-- ==== Sys2Proof/Machine/MoorDown.lean ====
section
/-! DEFINITION. Machine/MoorDown.lean: what the loss of the mooring link, of a commit or of the image changes at either end (R372 to R375). -/
namespace Sys2Proof.Machine

/-- A standby marks its own image STALE (R365, R372, R374). -/
def State.selfStale (s : State) : State :=
  let was := s.getF Fld.MOR_STATE_IMAGE
  let s := ((s.setF Fld.MOR_STATE_IMAGE 3).setF Fld.MOR_HEALTH_STALE 1).setF Fld.MOR_HEALTH_RESYNCING 0
  s.raiseIf (was != 3) Fld.MOR_INT_STATUS_STALE

/-- The active marks its partner STALE and changes to selective mirroring when it is enabled; no delta is owed any more, and completions that
waited for one go out unmirrored unless the selective set holds their change (R28, R373, R375). -/
def State.partnerStale (s : State) : State :=
  let was := s.getF Fld.MOR_STATE_PARTNER
  let sel := s.flag Fld.MOR_CTRL_SELECT_EN && s.flag Fld.MOR_CTRL_MIRROR_EN
  let s := (s.setF Fld.MOR_STATE_PARTNER 3).setF Fld.MOR_STATE_MODE (if sel then 2 else 0)
  let s := { s with
    mor := { s.mor with owed := [], uncommitted := [], pages := none, lastPage := none }
    hif := { s.hif with waits := s.hif.waits.map fun (x : Wait) => { x with mirrored := x.mirrored && x.sel && sel } } }
  (s.setF Fld.MOR_LAG_UNCOMMITTED 0).raiseIf (was != 3) Fld.MOR_INT_STATUS_STALE

/-- EV_MOORING_DEGRADED with its reason (R374, R424). -/
def State.mooringDegraded (s : State) (reason : Nat) : State := s.logOwn 0x041 0x0B 0 [fieldAt 0 4 reason]

/-- The mooring link is marked down: the standby becomes STALE, the active's partner does (R374). -/
def State.mooringDown (s : State) (reason : Nat) : State :=
  if s.flag Fld.MOR_HEALTH_MOORING_DOWN then s
  else
    let s := (s.setF Fld.MOR_HEALTH_MOORING_DOWN 1).raise Fld.MOR_INT_STATUS_MOORING_DOWN
    let s := s.mooringDegraded reason
    if s.lit then s.partnerStale else s.selfStale

end Sys2Proof.Machine
end

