/-- The slices whose lit routes cross a fabric link of an agent of this rack (R116). -/
def State.slicesOn (s : State) (a : Addr) (port : Nat) : List Nat :=
  if addrKind a = 0 then [s.slv.lit.sliceAt s.myRack (addrIndex a)]
  else if port < 128 then [s.slv.lit.sliceAt s.myRack port]
  else if port < 132 then
    (s.slv.lit.trees.filter fun t => t.plane == addrIndex a && (t.hops.any fun h => (h.rack == s.myRack && h.dir == port - 128)
      || (Hop.next s.axes.1 s.axes.2 h == s.myRack && oppDir h.dir == port - 128))).map (·.slice)
  else []

/-- The allowed depth of an agent's fabric port (R116): Keeper switch links at most 1. -/
def State.parkMaxOf (s : State) (a : Addr) (port : Nat) : Nat :=
  let sl := s.slicesOn a port
  if addrKind a = 1 ∧ 132 ≤ port then 1 else s.parkCap sl (depthFor (s.linkLatency sl))

/-- A decision on the depth of a slice's links is open: its batch has not published one (R31). -/
def State.depthOpen (s : State) (slice : Nat) : Bool := s.work.requests.any fun r => r.decision == 3 && r.subject == slice

/-- PARK_MAX is written at the agents' ports where the allowed depth changed; a link whose depth a Pilot core has been asked for waits for the answer
or the fallback (R31, R116, R440). -/
def State.writeParkMax (s : State) : State :=
  if ¬ s.lit then s
  else s.link.nbrs.foldl (fun s r =>
    let d := if r.cls = 3 then 3 else s.parkMaxOf r.agent r.port
    if d = r.parkMax || (s.slicesOn r.agent r.port).any s.depthOpen then s
    else
      let r := { r with parkMax := d }
      (s.setNbr r).mgmtWrite r.agent (0x1000 + 0x20 * r.port) [r.word] 11 0 0x03 .upkeep) s

/-- The allowed depth of a Keeper port: no tenant route crosses one (R116). -/
def State.ownDepth (s : State) (n : Nat) : Nat := if (s.port n).st = .extra then 3 else if n = 20 then 0 else min 1 (depthFor 10000000)

/-! ### Beacons (R101, R102) -/

/-- The beacon payload of a port (R101); while a level-4 reset lasts, words 4 to 6 are the last ones (R402). -/
def State.beaconWords (s : State) (n : Nat) : List Word :=
  let p := s.port n
  let tag := s.link.lastTag.getD (s.chartTag.1, s.chartTag.2, w32 s.slv.epoch)
  [fieldAt 0 16 s.self.toNat ||| fieldAt 16 8 n ||| fieldAt 24 4 2 ||| fieldAt 28 4 1,
   fieldAt 0 4 p.st.code ||| fieldAt 4 4 (popCount p.active 9) ||| fieldAt 8 9 p.failed, loHalf s.tim.flash, hiHalf s.tim.flash &&& 0xFFFF, tag.1, tag.2.1,
   tag.2.2, fieldAt 0 1 (b2n s.lit) ||| fieldAt 1 1 (b2n s.link.overlay)] ++ List.replicate 8 0

/-- A beacon's payload keeps every reserved field 0 and every encoding defined (R17, R101). -/
def beaconClean (w : List Word) : Bool :=
  bitsOf (wordAt w 0) 28 4 == 1 && bitsOf (wordAt w 0) 24 4 ≤ 2 && bitsOf (wordAt w 1) 0 4 ≤ 9 && bitsOf (wordAt w 1) 17 15 == 0
    && bitsOf (wordAt w 3) 16 16 == 0 && bitsOf (wordAt w 7) 2 30 == 0 && (List.range 8).all fun i => wordAt w (8 + i) == 0
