/-- A selective set becomes this unit's state; the dark bank is to be rebuilt from the graph (R375, R378, R382). -/
def State.takeSelect (s : State) (i : SelImage) : State :=
  let s := { s with
    slc := { SliceState.reset with table := i.table }
    clp := { ClpState.reset with plans := i.plans, live := i.live, adms := i.adms }
    lnt := { s.lnt with ctxs := i.lntCtxs }
    wdn := { s.wdn with seals := i.seals.map fun (x : Seal) => { x with own := false } }
    slv := { s.slv with litEpoch := i.epoch, epoch := i.epoch, cycle := Cycle.idle } }
  let s := ((s.setReg Reg.SLV_LIT_EPOCH (w32 i.epoch)).setPair Reg.SLV_LIT_FLASH_LO i.litFlash).setDigest (Reg.SLV_LIT_DIGEST 0) i.digest
  let s := (s.setPhase .idle).onMor fun m => { m with rebuild := true }
  let s := (List.range 16).foldl (fun s n => s.readNeighbours n) s
  s.askGraph

/-- Seals of case 2: every SEALED slice with members in the rack (R351). -/
def State.takeoverSeals (s : State) : State :=
  (s.slv.lit.slices.filter fun v => v.cls == 2 && v.racks.contains s.myRack).foldl (fun s v => s.askSeal v.id 2) s

/-- At G + 1 the new active takes its committed image, or its selective set when it is STALE; uncommitted stagings go; the journals of the rack's
agents are read, the root pieces of the launches in progress replayed (R278, R378, R382). A unit that never held an image goes on from its own state. -/
def State.adopt (s : State) : State :=
  if ¬ s.lit ∨ ¬ s.mor.taking.any (· < s.tim.flash) then s
  else
    let code := s.getF Fld.MOR_STATE_IMAGE
    let k := match s.mor.committed.getLast? with
      | some c => c.flash
      | none => s.mor.imageFlash
    let s := s.holdItems (s.mor.committed.flatMap (·.items))
    let img := s.heldImage
    let s := s.onMor fun m => { m with imageFlash := k, committed := [], staging := [], taking := none, waitFinal := false }
    let s := if code = 2 then
        match Config.imageOf img with
        | some i => s.takeImage i
        | none => s
      else if code = 0 then s
      else match Config.selImage s.mor.selSet with
        | some i => s.takeSelect i
        | none => s
    let s := ((s.setF Fld.MOR_STATE_IMAGE 4).setF Fld.MOR_HEALTH_STALE 0).setF Fld.MOR_HEALTH_RESYNCING 0
    let s := (s.setReg Reg.MOR_JOURNAL 0).onMor fun m => { m with journals := s.rackAgents, selSet := [] }
    let s := s.rackAgents.foldl (fun s a => s.mgmtRead a 0xD0 1 0x0B .journal) s
    (s.clp.plans.foldl State.replayRoot s).takeoverSeals

end Sys2Proof.Machine
end

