/-- A context reset at level 1 begins (R390, R395). -/
def State.resetContext (s : State) (engine kind ctx slice cause : Nat) (wins : List (Nat × Nat)) : State :=
  let s := s.sample engine 1 cause slice (fieldAt 16 11 ctx)
  let s := (s.recordReset 1 engine slice cause).count Fld.RST_COUNT_A_CONTEXT 1
  let s := s.onRst fun r => { r with ctxs := r.ctxs ++ [{ engine := engine, kind := kind, ctx := ctx, wins := wins, began := s.tim.flash }] }
  ((s.onEngine engine fun e => { e with ctxHangs := s.tim.flash :: e.ctxHangs }).dropContext kind ctx).showLevel

/-! ### Levels 2 and 3 (R391, R392, R401) -/

/-- An engine bit of RST_HUNG. -/
def State.showHung (s : State) (id : Nat) (on : Bool) : State :=
  let off := if id < 32 then Reg.RST_HUNG_LO else Reg.RST_HUNG_HI
  s.setReg off (putBits (s.getReg off) (id % 32) 1 (b2n on))

/-- Operations in flight that an engine's reset cuts short advance MGEN (R407). -/
def State.resetOps (s : State) (engine : Nat) (slice : Option Nat) : State :=
  if s.mgmt.ops.any fun o => o.engine == engine || slice.any fun n => n == o.slice && n != 0 then s.advanceMgen else s

/-- The batch input of a discarded batch goes back to the head of the queue (R392). -/
def State.returnBatch (s : State) (id : Nat) : State :=
  match engineStage id with
  | some g => s.onStage g fun x => { x with waiting := x.batch ++ x.waiting, batch := [], closed := true }
  | none => s

/-- What a reset of an engine discards beyond R392 (the column of R391). -/
def State.stopEngine (s : State) (id : Nat) : State :=
  if id = 0x07 then s.clp.plans.foldl (fun s p => s.dropContext 1 p.ctx) s
  else if id = 0x08 then { s with lnt := { s.lnt with ctxs := s.lnt.ctxs.map fun (c : LntCtx) => { c with bufs := [] } } }
  else if id = 0x0A then { s with tel := { s.tel with making := none } }
  else if id = 0x0B then (if s.lit then s.partnerStale else s.selfStale)
  else if 0x10 ≤ id ∧ id ≤ 0x21 then { s with work := { s.work with pilots := modifyAt (fun (p : Pilot) => { p with running := false }) (id - 16) s.work.pilots } }
  else if id = 0x22 then
    ((s.onWdn fun w => { w with serving := false, signing := none, verified := none }).setF Fld.WDN_SEC_STATE_SERVING 0).setUnfit 1 true
  else s

/-- A reset of level 2 or 3 of an engine begins, or is merged with one in progress (R392, R400). -/
def State.resetEngine (s : State) (id level slice cause : Nat) (item : Word) (wins : List (Nat × Nat)) : State :=
  let e := s.engine id
  if level ≤ e.inReset then s.onEngine id fun e => { e with wins := e.wins ++ wins }
  else
    let s := s.sample id level cause slice item
    let s := s.resetOps id (if level = 3 then some slice else none)
    let now := s.tim.flash
    let s := s.onEngine id fun e => { e with
      inReset := level, wins := e.wins ++ wins, began := now, slice := slice, stalled := 0, still := 0,
      resets := if level = 2 then min 255 (e.resets + 1) else e.resets, level3 := if level = 3 then some now else e.level3,
      suspect := if level = 3 then (slice, now) :: e.suspect.filter fun x => x.1 != slice else e.suspect }
    let s := (s.recordReset level id slice cause).count (if level = 3 then Fld.RST_COUNT_B_SLICE else Fld.RST_COUNT_A_ENGINE) 1
    ((s.stopEngine id).returnBatch id).showLevel

/-- Windows whose commands an engine holds for a slice (R401). -/
def State.windowsAt (s : State) (engine slice : Nat) : List Nat :=
  if engine = 0x06 then (s.clp.issued.filter fun i => i.slice == slice).map (·.win)
  else if engine = 0x04 ∨ engine = 0x05 then (s.slc.issued.filter fun i => i.slice == slice).map (·.win)
  else if engine = 0x22 then
    (s.wdn.waits.filter fun x => x.slice == slice).map (·.win) ++ (s.wdn.queue.filterMap SignJob.window).filter fun w => bitsOf (s.arg w 1) 0 8 == slice
  else []

/-- An input of a flash stage is of a slice: a message whose SET names it, a wake latency for it (R168, R186, R286, R401). -/
def Job.ofSlice (slice : Nat) : Job → Bool
  | .wake _ n _ => n == slice
  | .message _ m => m.set == BitVec.ofNat 256 (2 ^ slice) && 0x20 ≤ m.mtype.toNat && m.mtype.toNat < 0x48 && m.mtype != 0x22
  | _ => false

/-- The window of a flash stage's input. -/
def Job.window : Job → Option Nat
  | .wake w _ _ => some w
  | .light w _ => some w
  | _ => none

/-- A slice's inputs queued at an engine's flash stage are discarded, host commands among them with the reset error (R401). -/
def State.dropInputs (s : State) (id slice : Nat) : State :=
  match engineStage id with
  | none => s
  | some g =>
    let gone := (s.work.stages.filter fun x => x.id == g).flatMap fun x => x.waiting.filter fun j => j.2.ofSlice slice
    let s := s.onStage g fun x => { x with waiting := x.waiting.filter fun j => !j.2.ofSlice slice }
    s.failWindows ((gone.filterMap fun j => j.2.window).filter fun w => (s.window w).st == .busy) 9 1

/-- A level-3 reset: the engine, the slice's inputs there, its contexts everywhere, its structures at the agents (R401). -/
def State.resetSlice (s : State) (id slice cause : Nat) (item : Word) (wins : List (Nat × Nat)) : State :=
  let s := (s.resetEngine id 3 slice cause item wins).dropInputs id slice
  let s := s.failWindows ((s.windowsAt id slice).filter fun w => (s.window w).st == .busy && !(wins.any fun x => x.1 == w)) 9 1
  let s := (s.clp.plans.filter fun p => p.slice == slice).foldl (fun s p => s.dropContext 1 p.ctx) s
  let s := { s with lnt := { s.lnt with ctxs := s.lnt.ctxs.map fun (c : LntCtx) => if c.slice = slice then { c with bufs := [] } else c } }
  let s := s.rackAgents.foldl (fun s a => s.auditAgent a) s
  (s.clp.plans.filter fun p => p.slice == slice && p.st != 1).foldl (fun s p =>
    ((s.planMembers p).map (·.1) ++ s.planSwitches p).foldl (fun s a => s.auditPlan p a) s) s

/-! ### Levels 4 to 6 (R397 to R404) -/

/-- A partner is present (R398). -/
def State.partnerPresent (s : State) : Bool := [1, 2, 3].contains (s.getF Fld.MOR_STATE_PARTNER)

/-- ESCALATE_RESET's completion: LEVEL carried out, REASON 4 for a request merged into a higher level, the flash it started in (R405). -/
def State.answerReset (s : State) (level began : Nat) (wins : List (Nat × Nat)) : State :=
  wins.foldl (fun s x => s.complete x.1 0 0
    [fieldAt 0 3 level ||| fieldAt 8 8 (if x.2 < level then 4 else 0), loHalf began, fieldAt 0 16 (began / 2 ^ 32)] false) s

/-- A deferral is recorded (R397, R398). -/
def State.deferReset (s : State) (level : Nat) : State :=
  ((s.setF Fld.RST_STATE_DEFERRED 1).logOwn 0x052 0x0E 0 [fieldAt 0 3 level]).raise Fld.RST_INT_STATUS_DEFERRED

/-- The waiting windows of resets that a module-wide reset takes in (R400). -/
def State.takeWins (s : State) : List (Nat × Nat) × State :=
  let ws := (s.rst.engines.flatMap (·.wins)) ++ (s.rst.ctxs.flatMap (·.wins)) ++ s.rst.fitWins
  (ws, s.onRst fun r => { r with
    engines := r.engines.map fun (e : Engine) => { e with wins := [] }
    ctxs := r.ctxs.map fun (c : CtxReset) => { c with wins := [] }
    fitWins := [] })

/-- Chart slots as the NVM check at reset finds them (R82, R91, R513): a copy that was being written has no header and is CORRUPT. -/
def State.readSlots (s : State) (old : ChartState) : State :=
  let keys := old.keys.filterMap (·.nvm)
  let slot := fun (x : Slot) =>
    let nvm : NvmState := if x.nvm = .writing then .corrupt else if x.nvmImage.isEmpty then .empty
      else match checkImage keys x.nvmImage (4 * x.nvmImage.length) with
        | .ok _ => .valid
        | .bad _ _ => .corrupt
    { Slot.empty with nvm := nvm, nvmImage := if x.nvm = .writing then [0] else x.nvmImage }
  let s := { s with chart := { ChartState.reset with
    slots := old.slots.map slot, settingsA := old.settingsA, settingsB := old.settingsB, keys := old.keys.map fun (k : KeySlot) => { k with pend := none } } }
  let s := s.raiseIf (s.chart.slots.any fun x => x.nvm == .corrupt) Fld.CHT_INT_STATUS_SLOT_CORRUPT
  let set := match old.settingsA, old.settingsB with
    | some a, some b => some (if a.age < b.age then b else a)
    | some a, none => some a
    | none, some b => some b
    | none, none => none
  let s := match set with
    | some x => ((s.setReg Reg.CHT_BOOT x.boot).setReg Reg.CHT_SERIAL_FLOOR x.floor).setF Fld.HIF_CTRL_MAX_SPEED x.maxSpeed
    | none => s
  s.showKeys

/-- The newest valid log copy: LOG_COPY and the floor of R303 follow it (R432, R513). -/
def State.readLogCopies (s : State) (newestB : Bool) (copies : Nat) : State :=
  let area := if newestB then s.log.areaB else s.log.areaA
  let s := ((s.setF Fld.LOG_COPY_VALID (b2n s.log.areaA.valid + 2 * b2n s.log.areaB.valid)).setF Fld.LOG_COPY_NEWEST (b2n newestB)).setF Fld.LOG_COPY_COPIES copies
  match if area.valid then area.recs.getLast? else none with
  | some r => (s.setPair Reg.LOG_COPY_FLASH_LO r.flash).setPair Reg.TIM_FLOOR_LO r.flash
  | none => s

/-- EV_LOG_RESTART (R424, R430, R432). -/
def State.logRestart (s : State) (level cause : Nat) : State :=
  let newest := if s.getF Fld.LOG_COPY_NEWEST = 1 then s.log.areaB else s.log.areaA
  let f := match if newest.valid then newest.recs.getLast? else none with
    | some r => r.flash
    | none => 0
  s.logOwn 0x002 0x0C 0 [fieldAt 0 3 level ||| fieldAt 4 4 cause, loHalf f, fieldAt 0 16 (f / 2 ^ 32), fieldAt 0 1 (b2n newest.valid)]

/-- A port of the link layer through a level-4 reset: trained, its queue and traffic gone (R402). -/
def Port.through (p : Port) : Port :=
  { p with eg := { p.eg with queue := [], resyncing := false }, resyncDue := false, samples := 0, sampleSum := 0, unclean := true, busy := false, idle := 0 }

/-- The arbiter's pins as MOR_STATE and MOR_PINS show them (R389). -/
def State.showPins (s : State) : State :=
  let s := (s.setF Fld.MOR_STATE_GRANT (b2n s.mor.grant)).setF Fld.MOR_PINS_GRANT (b2n s.mor.grant)
  (s.setF Fld.MOR_STATE_LIT (b2n s.mor.lit)).setF Fld.MOR_PINS_LIT_LINE (b2n (s.mor.lit || s.mor.otherLit))

/-- What a level-4 reset leaves: the link layer, HBM, the PCIe link and HIF, the RST and always-on registers, NVM, the retirement map; all other
state as after reset (R390, R402, R407, R430, R512). -/
def State.restartPart (s : State) (cause : Nat) : State :=
  let kept := s.regs.filter fun r => servedInLevel4 r.1
  let nb := s.newestB
  let copies := s.getF Fld.LOG_COPY_COPIES
  let change := s.getReg Reg.LOG_WALL_CHANGE
  let r := { State.reset with
    pending := s.pending, outbox := s.outbox, freeCtr := s.freeCtr, regs := kept
    hif := { s.hif with waits := [], dma := [] }
    work := { Work.reset with pilots := s.work.pilots.map fun (p : Pilot) => { p with running := false, hangs := 0 } }
    link := { LinkState.reset with
      ports := s.link.ports.map Port.through, positions := s.link.positions, moving := s.link.moving, lasersUp := s.link.lasersUp
      toTrain := s.link.toTrain, training := s.link.training, spentLasers := s.link.spentLasers
      lastTag := some (s.link.lastTag.getD (s.chartTag.1, s.chartTag.2, w32 s.slv.epoch)) }
    slv := { SlvState.reset with retiredLanes := s.slv.retiredLanes, spareLanes := s.slv.spareLanes }
    lmp := { LmpState.reset with retired := s.lmp.retired, spares := s.lmp.spares }
    mor := { MorState.reset with grant := s.mor.grant, otherLit := s.mor.otherLit, reports := s.mor.reports }
    rst := { s.rst with engines := engineIds.map Engine.fresh, ctxs := [], samples := [], mgenFlash := none }
    pwr := s.pwr, log := { s.log with staging := [], pilotStaged := [], sampleStaged := [] }
    tel := { TelState.reset with fine := s.tel.fine, coarse := s.tel.coarse } }
  let r := ((r.readSlots s.chart).readLogCopies nb copies).setPair Reg.LOG_HEAD_LO s.log.head
  let r := ((r.setReg Reg.LOG_WALL_CHANGE change).setF Fld.RST_STATE_HANG_WINDOW 4).setReg Reg.RST_HUNG_LO 0
  let r := (r.setF Fld.MOR_STATE_ROLE (s.getF Fld.PWR_STRAPS_ROLE)).showPins
  let r := ((r.setF Fld.RST_STATE_MGEN 0).setReg Reg.RST_HUNG_HI 0).setF Fld.MOR_HEALTH_UNFIT 15
  (r.showLamps.logRestart 4 cause)

/-- What a level-5 reset leaves, an area found invalid recorded (R437), or a level-6 reset when the always-on domain kept nothing: NVM, the straps and the arbiter's pins, and at level 5
the always-on state of R403 (R390, R403, R411, R432). -/
def State.restartChip (s : State) (level cause : Nat) : State :=
  let aon := level = 5
  let nb := s.newestB
  let copies := s.getF Fld.LOG_COPY_COPIES
  let r := { State.reset with
    pending := s.pending, outbox := s.outbox, freeCtr := s.freeCtr
    regs := s.regs.filter fun r => r.1 == Reg.PWR_STATE || r.1 == Reg.PWR_RAILS || r.1 == Reg.PWR_STRAPS
    work := if aon then { Work.reset with pilots := s.work.pilots.map fun (p : Pilot) => { p with running := false, hangs := 0 } } else Work.reset
    link := if aon then { LinkState.reset with positions := s.link.positions, spentLasers := s.link.spentLasers } else LinkState.reset
    slv := if aon then { SlvState.reset with retiredLanes := s.slv.retiredLanes, spareLanes := s.slv.spareLanes } else SlvState.reset
    lmp := if aon then { LmpState.reset with retired := s.lmp.retired, spares := s.lmp.spares } else LmpState.reset
    mor := { MorState.reset with grant := s.mor.grant, otherLit := s.mor.otherLit, lit := aon && s.mor.lit }
    rst := if aon then { RstState.reset with
        sinceChip := some 0, faults := [], copies := s.rst.copies, withdrawn := s.rst.withdrawn, withheld := s.rst.withheld, lost := s.rst.lost
        channels := s.rst.channels, blocks := s.rst.blocks }
      else { RstState.reset with blocks := s.rst.blocks }
    pwr := s.pwr, log := { LogState.reset with areaA := s.log.areaA, areaB := s.log.areaB } }
  let r := (r.readSlots s.chart).readLogCopies nb copies
  let r := r.raiseIf (!(r.log.areaA.valid && r.log.areaB.valid)) Fld.LOG_INT_STATUS_COPY_INVALID
  let r := (List.range 9).foldl (fun r c => if aon then r.setF (reserveUsed c) (s.getF (reserveUsed c)) else r) r
  let r := if aon then (r.setF Fld.RST_COUNT_B_CHIP (s.getF Fld.RST_COUNT_B_CHIP)).setF Fld.RST_COUNT_B_PART (s.getF Fld.RST_COUNT_B_PART) else r
  let r := (r.setF Fld.RST_STATE_HANG_WINDOW 4).setF Fld.MOR_STATE_ROLE (s.getF Fld.PWR_STRAPS_ROLE)
  (r.showPins.showLamps.logRestart level cause)
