/-- RECOVER_CLEARED: with every member Keeper's reply the head sends RECOVER_GO, and a waiting exchange of the plan starts; a rack that has not got
RECOVER_GO gets it again (R270, R286). -/
def State.gotRecoverCleared (s : State) (src : Addr) (m : KMsg) : State :=
  let rack := s.rackOf src
  let number := (wordAt m.words 1).toNat
  let mine := fun (r : Recovery) => r.slice == msgSlice m && r.ordinal == (wordAt m.words 0).toNat && r.number == number && number != 0
  match if s.isHead then (s.clp.recoveries.find? mine).bind fun r => (s.livePlan r.slice r.ordinal).map fun p => (r, p) else none with
  | none =>
    match s.livePlan (msgSlice m) (wordAt m.words 0).toNat with
    | some p => if s.isHead ∧ number ≠ 0 ∧ p.gone = number then s.tell src (s.planMsg 0x43 p.slice [w32 p.ordinal, w32 number]) else s
    | none => s
  | some (r, p) =>
    let cleared := if r.cleared.contains rack then r.cleared else rack :: r.cleared
    if p.racks.all cleared.contains then
      let s := (s.onClp fun c => { c with recoveries := c.recoveries.filter fun x => !mine x }).onLive p.slice p.ordinal fun x => { x with gone := number }
      (((s.tellRacks p (s.planMsg 0x43 p.slice [w32 p.ordinal, w32 number])).pumpRecovery p.slice p.ordinal).progress 0x06)
    else (s.onClp fun c => { c with recoveries := c.recoveries.map fun x => if mine x then { x with cleared := cleared } else x })

/-- RECOVER_CLEARED as it arrives (R17, R137). -/
def execRecoverCleared (port : Nat) (p : Packet) (s : State) : Host.Outcome State Fault Refusal := .next (s.takeMsg 0x42 port p State.gotRecoverCleared)

/-- RECOVER_GO: the members of this rack send the named pieces again, and the Keeper drops what it had unacknowledged of them (R272). -/
def State.gotRecoverGo (s : State) (_src : Addr) (m : KMsg) : State :=
  match s.planOf (msgSlice m) (wordAt m.words 0).toNat with
  | none => s
  | some p =>
    if p.recovery ≠ (wordAt m.words 1).toNat ∨ p.gone then s
    else
      let first := p.recovered.headD 0
      let last := p.recovered.getD 1 first
      let s := s.dropSent fun x => x.ctx == p.ctx && inLaunches first last x.launch && p.namedPieces.contains x.piece
      let s := s.onPlan p.ctx fun p => { p with gone := true }
      ((s.writeRemaps p ((s.planMembers p).map (·.1)) .upkeep).progress 0x06)

/-- RECOVER_GO as it arrives (R17, R137). -/
def execRecoverGo (port : Nat) (p : Packet) (s : State) : Host.Outcome State Fault Refusal := .next (s.takeMsg 0x43 port p State.gotRecoverGo)

/-- RECOVERY_REPLY_TIMEOUT: a member Keeper has not replied within 32 flashes: a recovery exchange ends in the abort exchange with status
UNREACHABLE, an abort exchange is refused with 0x11 (R270, R281, R284). -/
def execRecoveryReplyTimeout (s : State) : Host.Outcome State Fault Refusal :=
  if ¬ s.isHead then .next s
  else
    let late := s.clp.recoveries.filter fun r => r.number != 0 && r.flash + 32 ≤ s.tim.flash
    let silent := s.clp.aborts.filter fun a => !a.waiting && a.flash + 32 ≤ s.tim.flash
    let s := late.foldl (fun s r => s.startAbort r.slice r.ordinal 0x18) s
    .next (silent.foldl (fun s a =>
      let s := s.onClp fun c => { c with aborts := c.aborts.filter fun x => !(x.slice == a.slice && x.ordinal == a.ordinal) }
      match s.livePlan a.slice a.ordinal with
      | some p => s.sendThaw p (s.thawMsg a.slice a.ordinal 1 p.gen 0 0 0 0x11 0)
      | none => s) s)

/-! ### Aborts (R281 to R283) -/

/-- FREEZE: the plan's slots, programmes and root context stop sending; the agents' answers are gathered (R281). -/
def State.gotFreeze (s : State) (_src : Addr) (m : KMsg) : State :=
  match s.planOf (msgSlice m) (wordAt m.words 0).toNat with
  | none => s
  | some p =>
    if p.frozen.isSome then (if p.frozenSent then s.sendFrozen p else s)
    else
      let s := s.onPlan p.ctx fun p => { p with frozen := some (wordAt m.words 1).toNat, answers := [], frozenSent := false, reqs := [], clearing := false, recovery := if p.gone then p.recovery else 0 }
      (((s.writeFreeze p 12).tryFrozen p.ctx).progress 0x06)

Activity
Go through the listing above and return every line where the word "settingsA" occurs.

Written response
    slots := old.slots.map slot, settingsA := old.settingsA, settingsB := old.settingsB, keys := old.keys.map fun (k : KeySlot) => { k with pend := none } } }
  let set := match old.settingsA, old.settingsB with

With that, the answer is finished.